CString MFC_string = "Test";

char ptrCstring[10];

strcpy(MFC_string.GetBuffer(0),ptrCstring);
MFC_string.ReleaseBuffer();

You don't need to use GetBuffer because CString has an operator LPCTSTR() that is called implicitly when you make the call to strcpy which is fine if all you want to do is copy the contents of the CString (modifying it is a different matter), although it does make sense to use the GetLength() method to make sure that it will fit.

Note strcpy looks like:

strcpy(char* dest, char* src)

so:

char ptrCstring[10];
strcpy(MFC_string.GetBuffer(0),ptrCstring);

will copy an uninitialised char array onto the CStrings buffer which is unlikely to be what you want.

CString string;
char ch[10];

////First, check the length of CString, if it is short than 10.

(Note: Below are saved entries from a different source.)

-- ==== Sys2Proof/Machine/Operands.lean ====
section
/-! DEFINITION. Scalar sources, the policy word, effective addresses, and column sources with their broadcasts (R110, R111,
R123, R135, R149). -/

namespace Sys2Proof.Machine

/-! ## Scalar sources -/

/-- The 64-bit value a kind 01, 10 or 11 source delivers (R111, R123). -/
def readSrc (c : Ctx) : Src → Word
  | .s n => getS c n
  | .k n => mget c.bank n.val 0
  | .lit v => v.signExtend 64

/-- A source whose writer has not completed (R171, R308). -/
def srcBusy (c : Ctx) : Src → Bool
  | .s n => busyS c n
  | _ => false

/-- An instruction waits while a source or a destination of it is still being written (R39, R171, R297). -/
def hazard (c : Ctx) (srcs : List Src) (regs : List SReg) : Bool := srcs.any (srcBusy c) || regs.any (busyS c)

/-- The operand waits of an instruction: it is tried again while one holds. -/
def onReady (s : State) (srcs : List Src) (regs : List SReg) (k : Out) : Out :=
  if hazard s.me srcs regs then .next s else k

/-- One scalar result written, and the instruction retired. -/
def writeBack (s : State) (d : SReg) (v : Word) : Out := .next (s.setMe (retire (setS s.me d v)))

/-! ## Policy words and addresses -/

/-- The policy word (R135): s[pol][31:0], or POLD for pol 0. -/
def policyOf (c : Ctx) (pol : SReg) : BitVec 32 := if pol = 0 then c.pold else BitVec.ofNat 32 c.s[pol].toNat

/-- The effective address of R110 and R134. -/
def eaOf (a b : Word) (disp : BitVec 11) (size : Nat) : Word := a + b + disp.signExtend 64 * BitVec.ofNat 64 size

def memEa (c : Ctx) (m : MemRef) (size : Nat) : Word := eaOf (readSrc c m.base) (readSrc c m.idx) m.disp size

/-! ## The interlock table (R273, R274) -/

/-- Whether bytes [lo, hi) overlap a range that an instruction older than `seq` holds, either side writing. -/
def lockHitBefore (c : Ctx) (seq lo hi : Nat) (write : Bool) : Bool :=
  c.locks.any (fun l => l.seq < seq && l.ranges.any (fun r => lo < r.2.1 && r.1 < hi && (write || r.2.2)))

/-- Whether bytes [lo, hi) overlap a scalar store that is not yet acknowledged (R274). -/
def storeHit (c : Ctx) (lo hi : Nat) : Bool :=
  c.stores.any (fun st => lo < st.va.toNat + st.bytes.length && st.va.toNat < hi)

/-- An access whose range is not entered yet stalls every younger one (R182, R273). -/
def unranged (e : Entry) : Bool :=
  match e.instr with
  | .ldc .. | .stc .. | .segst .. | .gath .. | .scat .. | .catom .. | .ldt .. | .stt .. | .btld .. => e.len != 0 && !e.admitted
  | _ => false

/-- Whether an access of bytes [lo, hi) must wait for the instructions in flight among `older` (R273, R274, R280). -/
def accessWaits (c : Ctx) (older : List Entry) (seq lo hi : Nat) (write : Bool) : Bool :=
  older.any unranged || older.any acquiring || lockHitBefore c seq lo hi write

/-- The same for an access of a scalar instruction, which follows everything in flight; a write also waits for the loads (R277). -/
def scalarWaits (c : Ctx) (ea : Word) (size : Nat) (write : Bool) : Bool :=
  accessWaits c c.window c.seq ea.toNat (ea.toNat + size) write || (write && !loadsReturned c.window)

/-- Every earlier producer of a column has yielded (R32). -/
def allYielded (c : Ctx) : Bool := c.window.all (fun e => e.dests = [])

/-! ## Column sources -/

/-- What a pattern delivered by a scalar source is as an element of format `f` (R149): an integer takes its low bits, bool1
bit 0; a literal for a floating-point format is the integer it holds, rounded; other kinds are the bits themselves. -/
def castScalar (f : Fmt) (lit : Bool) (v : Word) : Nat :=
  if isFloat f && lit then roundTo f .rne false (intVal v.toInt)
  else if f = .bool1 then v.toNat % 2
  else v.toNat % 2 ^ fmtBits f

def isLit : Src → Bool
  | .lit _ => true
  | _ => false

/-- The descriptor format of a column source as an operation reads it: a bound stream's column keeps its own. -/
def colFmt (c : Ctx) (r : Col) : Fmt := (getCol c r).fmt

end Sys2Proof.Machine
end

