-- ==== Sys2Proof/Machine/Issue.lean ====
section
/-! DEFINITION. Issue of column-class instructions into the in-flight window, the progress of its entries, Yield, retirement
and the freeze for a held fault (R30-R45, R149-R155, R171). -/

namespace Sys2Proof.Machine

/-! ## Operands captured at issue -/

/-- The final length that the youngest in-flight producer of a register gives it: none without a producer, some none where
it is not known yet. -/
def pendingLen (w : List Entry) (r : Col) : Option (Option Nat) :=
  w.foldl (fun acc e => match e.dests.find? (·.reg = r) with | some d => some d.len | none => acc) none

/-- The stream bound to a column of the executing context (R245). -/
def streamOf (s : State) (ctx : CtxId) (x : Column) : Option Stream := (getBuf s (coreOf ctx) x.buf).stream

/-- The length of the next strip of a stream column; 0 once the last is consumed (R246). -/
def stripLen (s : State) (ctx : CtxId) (x : Column) : Nat :=
  match streamOf s ctx x with
  | some st => min st.strip (st.total - st.next)
  | none => 0

/-- The length a result may have at most (R33), which stands for one that is not known yet. -/
def mostLen : Nat := 2 ^ 32 - 1

/-- A column source as an instruction issued now reads it (R150). Its length may not be known yet: its elements are then read as
its producer commits them (R41, log entry 10). -/
def capture (s : State) (ctx : CtxId) (r : Col) : ColOperand :=
  let c := s.ctx ctx
  let x := getCol c r
  if x.strm then { reg := r, fmt := x.fmt, len := stripLen s ctx x, stream := true, known := true }
  else
    match pendingLen c.window r with
    | some (some n) => { reg := r, fmt := x.fmt, len := n, stream := false, known := true }
    | some none => { reg := r, fmt := x.fmt, len := mostLen, stream := false, known := false }
    | none => { reg := r, fmt := x.fmt, len := x.len, stream := false, known := true }

/-- A captured operand: a column, or the 64 bits of a scalar source and whether it is a literal. -/
structure Operand where
  col : Option ColOperand
  val : Word
deriving DecidableEq, Repr

def Operand.none : Operand := { col := Option.none, val := 0 }

def scalarOperand (c : Ctx) (x : Src) : Operand := { col := Option.none, val := readSrc c x }

def colOperand (s : State) (r : Col) : Operand := { col := some (capture s s.cur r), val := 0 }

def operandOf (s : State) (x : ColSrc) : Operand :=
  match x with
  | .col r => colOperand s r
  | .sc y => scalarOperand s.me y

/-- The columns and the scalar sources among sources. -/
def colsOf (xs : List ColSrc) : List Col := xs.filterMap (fun x => match x with | .col r => some r | .sc _ => Option.none)
def scsOf (xs : List ColSrc) : List Src := xs.filterMap (fun x => match x with | .sc y => some y | .col _ => Option.none)

/-- The smallest of the column operands' lengths, or VL (R30). -/
def commonLen (c : Ctx) (os : List Operand) : Nat :=
  match os.filterMap (fun o => o.col.map (·.len)) with
  | [] => c.vl.toNat
  | n :: ns => ns.foldl min n

/-! ## Issue -/

/-- What an instruction puts into the window. -/
structure Plan where
  instr  : Instr
  engine : Engine
  fmt    : Fmt
  mfmt   : Option Fmt
  len    : Nat
  dests  : List (Col × Fmt × Option Nat)
  sdest  : Option SReg
  a      : Operand
  b      : Operand
  c      : Operand
  pol    : BitVec 32
  /-- byte ranges entered in the interlock table at issue, each read or write (R254, R273) -/
  ranges : List (Nat × Nat × Bool) := []
deriving DecidableEq, Repr

/-- A plan of an instruction on the lane groups. -/
def lanePlan (i : Instr) (f : Fmt) (len : Nat) (dests : List (Col × Fmt)) (a b c : Operand) : Plan :=
  { instr := i, engine := .lanes, fmt := f, mfmt := Option.none, len := len, dests := dests.map (fun d => (d.1, d.2, some len))
    sdest := Option.none, a := a, b := b, c := c, pol := 0 }

/-- The stream columns among the operands, each once (R246). -/
def poppedOf (p : Plan) : List ColOperand :=
  ([p.a, p.b, p.c].filterMap (·.col)).foldl
    (fun acc o => if o.stream && !acc.any (·.reg = o.reg) then acc ++ [o] else acc) []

strcpy( ch,  (LPCTSTR)string );


Easy! I tested it.

strcpy(ch, string), won't work.

JHuang perhaps you should try to compile the example I gave in the answer.  You will find that both it and
strcpy(ch,string) work fine.  

The compiler must make the conversion implicitly, the C style cast is not required.  (Better to avoid C style casts all together if you can).

>Note strcpy looks like:
>
>strcpy(char* dest, char* src)

if it looked like the above the implicit conversion wouldn't happen.

actually strcpy looks like:
strcpy( char *s1, const char *s2 )

mmachie, you are correct, but the important thing was that the destination is the first parameter.

I accept jason clarks answer. Works fine thanks to all!